The camp population is predominantly Somali. It is reported that there are 188 thousand men and 220 thousand women aged sixty years and older in Somalia (2010 estimates). The sex ratio is:
188 / 220
which is:
#> [1] 0.8545455
The expected proportion of the population that is male is:
188 / (188 + 220)
which is:
#> [1] 0.4607843
The proportion of the sample that is male:
prop.table(table(svy$sex))
is:
#>
#> 1 2
#> 0.381113 0.618887
This looks to be much smaller than the expected proportion. The sex ratio test:
sexRatioTest(svy$sex, codes = c(1, 2), pop = c(188, 220))
reports:
#>
#> Sex Ratio Test
#>
#> Expected proportion male = 0.4608
#> Observed proportion male = 0.3811
#> X-squared = 14.8305, p = 0.0001
The proportion of males in the sample is significantly smaller than we expected.
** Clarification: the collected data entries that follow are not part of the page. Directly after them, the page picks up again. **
/-- spec/44_synchronizer.md R185, spec/60_exceptions.md R250: the resynchronization in RUN on an error that is still owed it, and its refusal in HOLD and PURGE, where
it never runs, and in RUN without an error. A byte whose feed ends in an error, fed by FD.FEED and followed by SY.RESYNC, does what the reaction to the received byte does.
That the two can be invoked apart is the model's choice (log entry 11); that it resets the link is the spec's decision D14. -/
def Obligations.ResynchronizationEffects : Prop :=
  (∀ s : State, s.mode = .run → s.owesResync = true → ∃ t, exec .syResync s = .next t ∧ SameMemory s t ∧
    t = { s with
      frame := { s.frame with hlenExp := 0#3, dlenExp := 0#8, hrx := 0#3, drx := 0#9 }
      mode := .purge, pT := s.params.tIdle, pret := .run, rxen := true, link := .disconnected, flash := .locked
      trace := s.trace ++ [.sessionReset, .linkReset], quiet := 0, owesResync := false }) ∧
  (∀ s : State, s.mode ≠ .run → exec .syResync s = .refused .resyncOutsideRun) ∧
  (∀ s : State, s.mode = .run → s.owesResync = false → exec .syResync s = .refused .resyncWithoutError) ∧
  (∀ (b : Byte) (s : State) (c : Cause) (g : Frame), s.mode = .run → feed b s.frame = some (.error c, g) →
    ∃ t, exec (.fdFeed b) s = .next t ∧ t.owesResync = true ∧ exec .syResync t = exec (.syRxbyte b) s)

/-- spec/44_synchronizer.md R184, R176, R188: a Quiet event changes nothing in RUN whatever its duration; in PURGE it ends the purge when it makes up the quiet period, with
the Quiet events adjacent before it, and otherwise changes no state of the block; two adjacent ones do what one of the summed duration does, unless the first has already given the
block back to the host. Where the sum is kept is the model's choice (log entry 14). -/
def Obligations.QuietEvent : Prop :=
  (∀ (d : Nat) (s : State), s.mode = .run → exec (.syQuiet d) s = .next s) ∧
  (∀ (d : Nat) (s : State), s.mode = .purge → s.quiet + d < s.pT → ∃ t, exec (.syQuiet d) s = .next t ∧ SameMemory s t ∧
    t = { s with quiet := s.quiet + d }) ∧
  (∀ (d : Nat) (s : State), s.mode = .purge → s.pT ≤ s.quiet + d → ∃ t, exec (.syQuiet d) s = .next t ∧ SameMemory s t ∧
    t = { s with mode := (match s.pret with | .run => .run | .hold => .hold), quiet := 0 }) ∧
  (∀ (d e : Nat) (s t : State), s.mode ≠ .hold → exec (.syQuiet d) s = .next t → t.mode ≠ .hold →
    exec (.syQuiet e) t = exec (.syQuiet (d + e)) s)

/-- spec/44_synchronizer.md R188: in PURGE a byte is discarded, and a link error is discarded and answered with link_reset (the spec's decision D14); either starts the quiet
interval again (log entry 14). -/
def Obligations.PurgeDiscards : Prop :=
  (∀ (b : Byte) (s : State), s.mode = .purge → ∃ t, exec (.syRxbyte b) s = .next t ∧ SameMemory s t ∧ t = { s with quiet := 0 }) ∧
  (∀ (k : LinkError) (s : State), s.mode = .purge → ∃ t, exec (.syRxerr k) s = .next t ∧ SameMemory s t ∧
    t = { s with rxen := true, trace := s.trace ++ [.linkReset], quiet := 0 })

/-- spec/44_synchronizer.md R187: the host's purge in HOLD, and its refusal elsewhere. -/
def Obligations.HostPurge : Prop :=
  (∀ (d : Nat) (s : State), s.mode = .hold → ∃ t, exec (.syPurge d) s = .next t ∧ SameMemory s t ∧
    t = { s with pT := d, pret := .hold, mode := .purge, quiet := 0 }) ∧
  (∀ (d : Nat) (s : State), s.mode ≠ .hold → exec (.syPurge d) s = .refused .purgeOutsideHold)

/-- spec/44_synchronizer.md R190: release in HOLD, and its refusal elsewhere (an operation of the spec's own, decision D17). -/
def Obligations.ReleaseEndsTheHold : Prop :=
  (∀ s : State, s.mode = .hold → ∃ t, exec .syRelease s = .next t ∧ SameMemory s t ∧
    t = { s with frame := { s.frame with hlenExp := 0#3, dlenExp := 0#8, hrx := 0#3, drx := 0#9 }, mode := .run }) ∧
  (∀ s : State, s.mode ≠ .hold → exec .syRelease s = .refused .releaseOutsideHold)

/-- spec/44_synchronizer.md R192: reinitialization in HOLD puts out link_reinit(div) and changes no state of the block; elsewhere it is refused. -/
def Obligations.ReinitializationPassesTheDivisor : Prop :=
  (∀ (div : Nat) (s : State), s.mode = .hold → ∃ t, exec (.syReinit div) s = .next t ∧ PutsOnly [.linkReinit div] s t) ∧
  (∀ (div : Nat) (s : State), s.mode ≠ .hold → exec (.syReinit div) s = .refused .reinitOutsideHold)

/-- spec/44_synchronizer.md R186: neither the resynchronization nor anything during a purge nor any reaction to a receive event transmits anything. -/
def Obligations.ResynchronizationIsSilent : Prop :=
  ∀ (i : Instr) (s t : State),
    s.mode = .purge ∨ i = .syResync ∨ (∃ b, i = .syRxbyte b) ∨ (∃ k, i = .syRxerr k) ∨ (∃ d, i = .syQuiet d) →
    exec i s = .next t → t.txLog = s.txLog

/-- spec/44_synchronizer.md R189, spec/70_reset_and_hazards.md R291: from PURGE a step leaves the mode only by a Quiet event that makes up the quiet
period, with the Quiet events adjacent before it (R176), or by reset. -/
def Obligations.PurgeEndsOnlyByQuiet : Prop :=
  ∀ s t : State, s.mode = .purge → step s = .next t → t.mode ≠ .purge →
    (∃ (d : Nat) (p : Packet) (rest : List Input), s.inputs = .packet p :: rest ∧ decode p = .ok (.syQuiet d) ∧ s.pT ≤ s.quiet + d ∧
      t = { s with inputs := rest, mode := s.pret.toMode, quiet := 0 }) ∨
    (∃ rest : List Input, s.inputs = .reset :: rest)

/-- spec/44_synchronizer.md R177: the mode moves only as the table of transitions says, by an operation in any state and across any step: a step that changes the mode
took an operation that makes one of the listed moves, or a reset, which leads to RUN. So host reads, session acts and changes of the memory never move it. The row of a decoder error also
covers its two operations invoked apart, FD.FEED with an Error and then SY.RESYNC, which is the model's choice (log entry 11). -/
def Obligations.ModeMovesOnlyAsListed : Prop :=
  (∀ (i : Instr) (s t : State), exec i s = .next t → t.mode ≠ s.mode → ModeMove i s t) ∧
  (∀ s t : State, step s = .next t → t.mode ≠ s.mode →
    (∃ i, Takes s i ∧ ModeMove i s t) ∨ ((∃ u, fetch s = some (.reset, u)) ∧ t.mode = .run))

/-- spec/45_host_context.md R206, spec/10_state.md R32: across any step, Connected is entered only by a StartCommunication of the host, Unlocked only by a successful
prepare-to-reflash while Connected, and both are left only by an input that forces a resynchronization, reset, or (Unlocked) a repeated StartCommunication. The host's two
acts do move the session in HOLD (R202, R233); that they are inputs, taken in HOLD only, and that a repeated StartCommunication re-locks, is log entry 17. -/
def Obligations.SessionMovesOnlyAsListed : Prop :=
  (∀ s t : State, step s = .next t →
    (t.link = .connected → s.link = .connected ∨ ∃ u, fetch s = some (.session .startCommunication, u)) ∧
    (t.flash = .unlocked → s.flash = .unlocked ∨
      (s.link = .connected ∧ ∃ u, fetch s = some (.session .prepareToReflash, u))) ∧
    (s.link = .connected → t.link = .disconnected →
      ((∃ i, Takes s i ∧ ForcesResync i s) ∧ t.flash = .locked ∧ t.mode = .purge ∧ t.frame.Zero) ∨
      ∃ u, fetch s = some (.reset, u)) ∧
    (s.flash = .unlocked → t.flash = .locked →
      ((∃ i, Takes s i ∧ ForcesResync i s) ∧ t.link = .disconnected ∧ t.mode = .purge ∧ t.frame.Zero) ∨
      (∃ u, fetch s = some (.reset, u)) ∨ ∃ u, fetch s = some (.session .startCommunication, u))) ∧
  (∀ s : State, s.mode = .hold →
    runInput (.session .startCommunication) s = .next { s with link := .connected, flash := .locked }) ∧
  (∀ s : State, s.mode = .hold → s.link = .connected →
    runInput (.session .prepareToReflash) s = .next { s with flash := .unlocked }) ∧
  (∀ s : State, s.mode = .hold → s.link = .disconnected → runInput (.session .prepareToReflash) s = .next s) ∧
  (∀ (a : SessionAct) (s : State), s.mode ≠ .hold → runInput (.session a) s = .refused .hostActOutsideHold)

/-- spec/44_synchronizer.md R194, spec/60_exceptions.md R250, spec/70_reset_and_hazards.md R282: every step of a disciplined environment keeps what the modes promise: the host
holds only checksum-valid frames, also through a purge it asked for; a purge after an error has a reset frame and a session forced down; in RUN no frame is complete. The
resynchronization, which the discipline leaves to the synchronizer, keeps it too, and under the discipline no error is ever left owing one. -/
def Obligations.StepKeepsTheSynchronizerInvariant : Prop :=
  (∀ s t : State, s.Inv → Disciplined s → step s = .next t → t.Inv) ∧
  (∀ s t : State, s.Inv → exec .syResync s = .next t → t.Inv) ∧
  (∀ s t : State, Disciplined s → s.owesResync = false → step s = .next t → t.owesResync = false)

/-- spec/10_state.md R41: the invariant of the synchronizer holds right after reset. That the memory is a list in canonical form, nothing listed at reset, is the
model's choice (log entry 6). -/
def Obligations.ResetMeetsTheInvariants : Prop :=
  State.reset.Inv ∧ Memory.wf State.reset.mem

/-- spec/42_frame_decoder.md R148, last sentence: inside the block a receive event is never refused. -/
def Obligations.ReceiveEventIsNeverRefused : Prop :=
  ∀ (s : State) (i : Instr) (rest : List Input), s.Inv → s.mode ≠ .hold →
    (∃ b, i = .syRxbyte b) ∨ (∃ k, i = .syRxerr k) ∨ (∃ d, i = .syQuiet d) → s.inputs = .packet (encode i) :: rest →
    ∃ t, step s = .next t

/-! ## Memory, ports, environment -/

/-- spec/20_memory.md R57: no operation of the block writes the external memory; only a change of the platform's own memory does, at its one address, and the canonical form
of the model's list is kept. -/
def Obligations.OnlyThePlatformChangesMemory : Prop :=
  ∀ s t : State, step s = .next t →
    (Memory.wf s.mem → Memory.wf t.mem) ∧
    ((t.mem = s.mem ∧ SameMemory s t) ∨
      ∃ a b u, fetch s = some (.platformWrite a b, u) ∧
        (Memory.wf s.mem → memRead t.mem a.toNat = b) ∧ ∀ x : Nat, x ≠ a.toNat → memRead t.mem x = memRead s.mem x)

/-- What the ports have put out is never taken back but by reset, the parameters never change, and outside HOLD nothing is transmitted
(spec/43_frame_encoder.md R168, spec/00_scope.md R13; the record is the model's choice, log entry 1). -/
def Obligations.PortsOnlyAddAndTransmitOnlyInHold : Prop :=
  ∀ s t : State, step s = .next t →
    t.params = s.params ∧
    ((∃ u, fetch s = some (.reset, u)) ∨
      ((∃ os, t.trace = s.trace ++ os) ∧ (s.mode ≠ .hold → t.txLog = s.txLog)))

/-- spec/20_memory.md R53, spec/93_implementation_defined.md U3: the host reads the counts and the received bytes in HOLD, and is refused elsewhere; nothing but the record
changes. A byte at or above the received count reads as some value, a free one, and the counter of free values advances (log entry 16). -/
def Obligations.HostReadsTheReceivedBytes : Prop :=
  (∀ (r : HostRead) (s : State), s.mode ≠ .hold → runInput (.hostRead r) s = .refused .hostReadOutsideHold) ∧
  (∀ s : State, s.mode = .hold →
    runInput (.hostRead .hlenExp) s = .next { s with trace := s.trace ++ [.hostRead .hlenExp s.frame.hlenExp.toNat] } ∧
    runInput (.hostRead .dlenExp) s = .next { s with trace := s.trace ++ [.hostRead .dlenExp s.frame.dlenExp.toNat] } ∧
    runInput (.hostRead .hrx) s = .next { s with trace := s.trace ++ [.hostRead .hrx s.frame.hrx.toNat] } ∧
    runInput (.hostRead .drx) s = .next { s with trace := s.trace ++ [.hostRead .drx s.frame.drx.toNat] }) ∧
  (∀ (s : State) (i : Fin 4), s.mode = .hold → i.val < s.frame.hrx.toNat →
    runInput (.hostRead (.hbuf i)) s = .next { s with trace := s.trace ++ [.hostRead (.hbuf i) s.frame.hbuf[i].toNat] }) ∧
  (∀ (s : State) (j : Fin 256), s.mode = .hold → j.val < s.frame.drx.toNat →
    runInput (.hostRead (.pbuf j)) s = .next { s with trace := s.trace ++ [.hostRead (.pbuf j) s.frame.pbuf[j].toNat] }) ∧
  (∀ (s : State) (i : Fin 4), s.mode = .hold → s.frame.hrx.toNat ≤ i.val → ∃ b : Byte,
    runInput (.hostRead (.hbuf i)) s =
      .next { s with trace := s.trace ++ [.hostRead (.hbuf i) b.toNat], fresh := s.fresh + 1 }) ∧
  (∀ (s : State) (j : Fin 256), s.mode = .hold → s.frame.drx.toNat ≤ j.val → ∃ b : Byte,
    runInput (.hostRead (.pbuf j)) s =
      .next { s with trace := s.trace ++ [.hostRead (.pbuf j) b.toNat], fresh := s.fresh + 1 })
This result could be due to the extraordinary nature of the population (e.g. the camp population could really have very many more older women than older men). It could also due to a selection bias in the survey. In this example, men were more likely than women to be away from home during the day and a household sample taken during the day would have systematically excluded the more active members of the male population.
Note that the sex ratio test only applies to population surveys. If surveys focus on (e.g.) carers of small children then the observed male to female sex ratio is likely to be strongly biased towards women. In such cases it is not sensible to apply a sex ratio test.